Townsend seemed to carry an implacable hatred for the Apaches. It’s not clear why. Folklore tells that his parents and maybe some other relatives were killed by Comanche in Texas, and perhaps that engendered a hatred of “savages.” Maybe. Maybe he just had a taste for it.
He had a reputation as a rash and impulsive fighter, and was considered a dead shot.
The Yavapai and Tonto Apaches were a legit menace to the settlers of central Arizona. Operating in small family groups, warriors stole stock and corn out of the fields, and they frequently ambushed and killed lone travelers or unwary parties of white prospectors. Townsend was often a member of counter-raids, trailing Apache raiders into hidden rancherias and attacking them. He was skilled in fieldcraft and tracking and served these civilian posses as a scout. In one incident, Townsend led a posse to an Apache rancheria and plunged in headlong, killing three Indians before the rest fled, leaving four babies behind.
Townsend couldn’t bring himself to kill them. Years later, a friend wrote in a letter that thoughts of his baby daughter Ora stayed Townsend’s hand. The Indian hunters tied the cradles between two trees, and overnight they disappeared The Apaches had returned for their children and slipped away in the darkness.
Thrapp notes that:
“Until this time, Townsend had been like many an Arizona Indian hunter, indulging in the ‘sport’ for its own thrills, but now he began to change and, judging by his record, the killing of Indians became almost an obsession with him. He hunted them because he wanted to kill them more than he wanted to do anything else. When others would go along, a grand expedition could result; when they didn’t, he went alone.”
If that all sounds familiar, Thrapp thought so, too.
“He became the Lewis Wetzel of the Arizona frontier…”
Like Wetzel, Townsend got crossways with U.S. military authorities. He was fired from a position as a scout General George Crook’s Tonto campaign, for reasons unknown.
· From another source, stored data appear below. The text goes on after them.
-- ==== Sys2Proof/Machine/Operands.lean ====
section
/-!
DEFINITION. Reading operands and writing results: the source fields (R62, R63, R77), the registers, predicates and latches
of a fibre (R22, R59, R64, R75).
-/

namespace Sys2Proof.Machine

namespace Arch

/-- A lane slot. -/
def fibre (a : Arch) (l : Nat) : Fibre := a.fib.getD l {}

/-- The registers with a lane slot changed. -/
def setFibre (a : Arch) (l : Nat) (f : Fibre) : Arch := { a with fib := a.fib.set l f }

/-- Vector register v(k) of a fibre's window (R22). -/
def readV (a : Arch) (l k : Nat) : Nat := (a.v.get 0 ((a.fibre l).wb + k)).toNat

/-- Writes v(k) of a fibre's window. -/
def writeV (a : Arch) (l k x : Nat) : Arch := { a with v := a.v.set 0 ((a.fibre l).wb + k) (BitVec.ofNat 32 x) }

/-- `n` registers from v(k) as one number, the low word in the lower register (R75). -/
def readVn (a : Arch) (l k : Nat) : Nat → Nat
  | 0 => 0
  | n + 1 => a.readV l k + 2 ^ 32 * readVn a l (k + 1) n

/-- Writes a number into `n` registers from v(k). -/
def writeVn (a : Arch) (l k : Nat) : Nat → Nat → Arch
  | 0, _ => a
  | n + 1, x => writeVn (a.writeV l k (x % 2 ^ 32)) l (k + 1) n (x / 2 ^ 32)

/-- Scalar s(k). -/
def readS (a : Arch) (k : Nat) : Nat := (a.sc.get 0 k).toNat

/-- Writes scalar s(k). -/
def writeS (a : Arch) (k x : Nat) : Arch := { a with sc := a.sc.set 0 k (BitVec.ofNat 64 x) }

/-- Predicate p(k) of a fibre; p0 reads 1 (R22). -/
def readP (a : Arch) (l k : Nat) : Bool := k == 0 || (a.fibre l).pred.getLsbD k

/-- Writes a predicate; a write to p0 is ignored (R22). -/
def writeP (a : Arch) (l k : Nat) (x : Bool) : Arch :=
  if k = 0 then a
  else
    let f := a.fibre l
    let m : B16 := 1#16 <<< k
    a.setFibre l { f with pred := if x then f.pred ||| m else f.pred &&& ~~~m }

/-- Latch l(k) of a slot: 0 when it is not valid, which no word that issues reads (R65). -/
def readL (a : Arch) (l k : Nat) : Nat :=
  match a.lat.find (4 * l + k) with
  | some e => e.v.toNat
  | none => 0

/-- Writes a latch entry (R64). -/
def writeL (a : Arch) (l k x : Nat) : Arch := { a with lat := a.lat.insert (4 * l + k) ⟨BitVec.ofNat 64 x, 0⟩ }

/-- Clears a latch entry's valid bit (R64). -/
def clearL (a : Arch) (l k : Nat) : Arch := { a with lat := a.lat.erase (4 * l + k) }

end Arch

/-- How an inline constant is read (R63). -/
inductive ConstKind where
  | int | flt (f : FFmt)
deriving DecidableEq, Repr

/-- The F32 patterns of the inline-constant table (R63). -/
def constF32 : List Nat :=
  [0x00000000, 0x3F800000, 0x40000000, 0x40800000, 0x41000000, 0x41800000, 0x3F000000, 0x3E800000,
   0x3E000000, 0xBF800000, 0xC0000000, 0xBF000000, 0x40400000, 0x41200000, 0x42FE0000, 0x437F0000,
   0x40490FDB, 0x40C90FDB, 0x3EA2F983, 0x402DF854, 0x3F317218, 0x3FB8AA3B, 0x3FB504F3, 0x3F3504F3,
   0x7F800000, 0xFF800000, 0x7FC00000, 0x7F7FFFFF, 0x00800000, 0x33800000, 0x3EAAAAAB, 0x40C00000]

/-- Entries 16 to 23 and 30 to 160 fraction bits (R63): pi, twopi, invpi, e, ln2, log2e, sqrt2, rsqrt2 and 1/3, each as
floor(value × 2^160). Those nine are rounded RNE from their exact value. -/
def constExact (i : Nat) : Nat :=
  match i with
  | 16 => 4591442807048218921384805199743311128454155024418
  | 17 => 9182885614096437842769610399486622256908310048836
  | 18 => 465210419836223419549075661095612074161719036620
  | 19 => 3972773343019735188473256715552615314379418048015
  | 20 => 1013035739299659071135698605846798551586536899366
  | 21 => 2108501164428393954197770173035669514763056903505
  | 22 => 2066875436943847413332748968013809022504194195829
  | 23 => 1033437718471923706666374484006904511252097097914
  | _ => 487167212443634306067894944238761006551977514325

/-- Inline constant `i` of the table in a format (R63). -/
def constFlt (f : FFmt) (i : Nat) : Nat :=
  let p := constF32.getD i 0
  if f = f32 then p
  else if (16 ≤ i ∧ i ≤ 23) ∨ i = 30 then (f.round .rne false (constExact i) (-160) true).v
  else match i with
    | 24 => f.infPat false
    | 25 => f.infPat true
    | 26 => f.qnan
    | 27 => f.maxPat false
    | 28 => 2 ^ f.fb
    | _ => (f.write .rne (f32.read p)).v

/-- An inline constant read as 32 bits or as 64 (R63): field 0xE0 + i. -/
def inlineConst (k : ConstKind) (w i : Nat) : Nat :=
  match k with
  | .int => wrap w ((i : Int) - 16)
  | .flt f => if f.width = 16 then constFlt f i * 65537 else constFlt f i

/-- A 32-bit source of a fibre (R62, R77). -/
def src32 (k : ConstKind) (a : Arch) (l : Nat) (b : Byte) : Nat :=
  let x := b.toNat
  if x < 0x80 then a.readV l x
  else if x < 0xC0 then a.readS (x - 0x80) % 2 ^ 32
  else if x < 0xC4 then a.readL l (x - 0xC0) % 2 ^ 32
  else if x < 0xE0 then 0
  else inlineConst k 32 (x - 0xE0)

/-- A 64-bit source of a fibre (R62, R77). -/
def src64 (k : ConstKind) (a : Arch) (l : Nat) (b : Byte) : Nat :=
  let x := b.toNat
  if x < 0x80 then a.readVn l x 2
  else if x < 0xC0 then a.readS (x - 0x80)
  else if x < 0xC4 then a.readL l (x - 0xC0)
  else if x < 0xE0 then 0
  else inlineConst k 64 (x - 0xE0)

/-- A source of an S-pipe word (R77): 64 bits, a vector register zero-extended, all read in fibre `l`, the lowest slot of
the bundle. -/
def ssrc (a : Arch) (l : Nat) (b : Byte) : Nat :=
  if b.toNat < 0x80 then a.readV l b.toNat else src64 .int a l b

namespace Issue

/-- The bundle's lowest slot. -/
def low (e : Issue) : Nat := e.lanes.headD 0

/-- The fibres of the bundle in which the present word takes effect (R67), helpers included. -/
def eff (e : Issue) : List Nat :=
  e.lanes.filter fun l =>
    (match e.guard with
     | none => true
     | some (p, inv) => e.old.readP l p != inv) && !e.skip.contains l

/-- The LIVE fibres in which the present word takes effect. -/
def effLive (e : Issue) : List Nat := e.eff.filter fun l => e.live.contains l

/-- The acting fibre of a once-per-bundle word (R90, R178, R200): the lowest-slot LIVE fibre in which it takes effect. -/
def actor (e : Issue) : Option Nat := e.effLive.head?

/-- Changes the registers of the wave that issues. -/
def onArch (e : Issue) (f : Arch → Arch) : Issue := { e with cur := { e.cur with arch := f e.cur.arch } }

/-- ORs flags for FLAGS when the fibre is LIVE (R111). -/
def addFlags (e : Issue) (l fl : Nat) : Issue := if e.live.contains l then { e with fl := e.fl ||| fl } else e

/-- Clears latch `k` of every fibre of the bundle in which the word takes no effect (R64). -/
def clearLatch (e : Issue) (k : Nat) : Issue :=
  let eff := e.eff
  e.onArch fun a => (e.lanes.filter fun l => !eff.contains l).foldl (fun a l => a.clearL l k) a

/-- Clears the latch of each of a word's pipes in every fibre of the bundle in which its guard makes it take no effect (R64,
R67): l0 of V, l1 of X, l2 of M, l3 of S. A word that a scout skips is not cleared there (R265). -/
def clearPipes (e : Issue) (ps : List Nat) : Issue :=
  let out := e.lanes.filter fun l => !e.eff.contains l && !e.skip.contains l
  e.onArch fun a => out.foldl (fun a l => ps.foldl (fun a k => a.clearL l k) a) a

/-- Writes a result of `k` registers and the latch entry (R59, R64); only the latch when N = 1. -/
def putV (e : Issue) (n : Bit) (d k lt l x : Nat) : Issue :=
  e.onArch fun a => (if n = 1 then a else a.writeVn l d k x).writeL l lt x

/-- A V-pipe or X-pipe word (R76, R124): the result `f` gives in each fibre in which the word takes effect goes to `k`
registers from v(d) and to latch `lt`, and its flags to FLAGS. DESIGN CHOICE (log entry 139): where two words of a group write
one physical register, through the windows of different fibres, the value of the later word remains. -/
def mapV (e : Issue) (n : Bit) (d : BitVec 7) (k lt : Nat) (f : Nat → Res) : Issue :=
  e.eff.foldl (fun e' l => (e'.putV n d.toNat k lt l (f l).v).addFlags l (f l).fl) (e.clearLatch lt)

/-- A word that writes a predicate of each fibre in which it takes effect. -/
def mapP (e : Issue) (p : Nat) (f : Nat → Bool) : Issue :=
  e.eff.foldl (fun e' l => e'.onArch fun a => a.writeP l p (f l)) e

/-- An S-pipe word with a scalar result (R76, R87): written to s(d) unless N = 1, and to latch `lt` of every fibre in which
the word takes effect; nothing when it takes effect in no fibre (R67). -/
def putS (e : Issue) (n : Bit) (d : BitVec 7) (lt x : Nat) : Issue :=
  let eff := e.eff
  let e := e.clearLatch lt
  if eff.isEmpty then e
  else e.onArch fun a => eff.foldl (fun a l => a.writeL l lt x) (if n = 1 then a else a.writeS (d.toNat % 64) x)

/-- Writes a scalar result of a once-per-bundle member (R200). -/
def writeS (e : Issue) (b : Byte) (x : Nat) : Issue := e.onArch fun a => a.writeS (b.toNat % 64) x

/-- Writes a latch entry of every fibre in which the word takes effect (R64). -/
def putLatch (e : Issue) (lt x : Nat) : Issue :=
  let eff := e.eff
  (e.clearLatch lt).onArch fun a => eff.foldl (fun a l => a.writeL l lt x) a

/-- Raises a fault in a fibre (R264): it names the group's PC and the present word. -/
def fault (e : Issue) (f : FaultInfo) : Issue :=
  { e with faults := e.faults ++ [{ f with pc := e.pc, wslot := e.wslot, word := e.word, extw := e.extw }] }

/-- A 32-bit integer source of a fibre, as it stood before the group (R54). -/
def i32 (e : Issue) (b : Byte) (l : Nat) : Nat := src32 .int e.old l b
/-- A 64-bit integer source of a fibre. -/
def i64 (e : Issue) (b : Byte) (l : Nat) : Nat := src64 .int e.old l b
/-- An F32 source of a fibre. -/
def f32 (e : Issue) (b : Byte) (l : Nat) : Nat := src32 (.flt Machine.f32) e.old l b
/-- The 64-bit source of an S-pipe word. -/
def ss (e : Issue) (b : Byte) : Nat := ssrc e.old e.low b

end Issue

/-- Changes what the issue slice is issuing. -/
def State.onIssue (s : State) (f : Issue → Issue) : State := { s with issue := f s.issue }

end Sys2Proof.Machine
end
It may have been a matter of breaking away from the troops to pursue the Indians on his own. Townsend was no Al Sieber, who was every bit as deadly, but capable of working in a disciplined fashion with Apache scouts. Townsend was not that man.
He was, however, perfectly happy to lead civilian posses in what amounted to massive hunting parties. One such expedition got underway in early June 1871, after a local ranch was struck by raiding Tonto Apaches, who killed a rancher and made off with 137 head of cattle. Pursuing the raiders through exceedingly rugged terrain, Townsend located a well-concealed rancheria, and his rangers charged into it, shooting everything that moved. Townsend dismounted so as to draw a more careful bead. A wounded Apache lying up in the brush nearly did for him, but a friend named Jeff Davis shot the warrior and gave Townsend his gun. The posse of rangers pursued the fleeing Apaches into the brush and ran into another rancheria, where another spate of killing occurred.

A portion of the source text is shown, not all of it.